-- ==== Sys2Proof/Machine/Hasher.lean ====
section
/-! DEFINITION. The hasher commands NOP, INIT, RESET, ABSORB, FINAL, DGET (spec/46_hasher_commands.md R120 to
R126). -/

namespace Sys2Proof.Machine

/-- NOP: no effect, in every state (R120). -/
def execNop (s : State) : Result := .next s

/-- INIT v (R121). -/
def execInit (v : Variant) (s : State) : Result := unlessFault s (startHasher v s)

/-- RESET: in every state where it is legal, exactly the effect of INIT VAR (R122). -/
def execReset (s : State) : Result := requireHasher s (startHasher s.var s)

/-- What ABSORB b does in ACCEPTING (R123): the byte enters the buffer, the length grows by 8 bits, and a
completed block is folded into the chain value. -/
def absorbByte (b : Byte) (s : State) : State :=
  let g := variantGeom s.var
  let buf := s.b.set s.blen.toNat b (by omega)
  if s.blen.toNat + 1 = blockBytes g then
    { s with
      b := buf
      blen := 0
      l := s.l + 8
      h := writeFirst s.h
        (compress g (firstBytes s.h (blockBytes g)) (loadBlock (firstBytes buf (blockBytes g)))) }
  else
    { s with b := buf, blen := s.blen + 1, l := s.l + 8 }

/-- ABSORB b (R123). -/
def execAbsorb (b : Byte) (s : State) : Result := requireAccepting s (absorbByte b s)

/-- What FINAL does in ACCEPTING (R124): the last chain value stays in H, DIGEST gets the truncated output
transform of it; B, BLEN, L and the rest of DIGEST stay. -/
def finalize (s : State) : State :=
  let g := variantGeom s.var
  let h := finalChain g (firstBytes s.h (blockBytes g)) (firstBytes s.b s.blen.toNat) s.l.toNat
  { s with
    h := writeFirst s.h h
    digest := writeFirst s.digest (truncate (blockBytes g) (variantOut s.var) (outputTransform g h))
    st := .finalized }

/-- FINAL (R124). -/
def execFinal (s : State) : Result := requireAccepting s (finalize s)

/-- DGET i: the state check comes before the range check (R126, R165, R167). -/
def execDget (i : Nat) (s : State) : Result :=
  requireFinalized s <|
    if i < variantOut s.var then writeR (s.digest.toList.getD i 0) s else raiseFault .range s

end Sys2Proof.Machine
end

★ ★ ★ ★ ★ ★ ★

WHAT IS REQUIRED
Go through the entries above and report every line in which the word "firstBytes" appears.

REPLY
        (compress g (firstBytes s.h (blockBytes g)) (loadBlock (firstBytes buf (blockBytes g)))) }
  let h := finalChain g (firstBytes s.h (blockBytes g)) (firstBytes s.b s.blen.toNat) s.l.toNat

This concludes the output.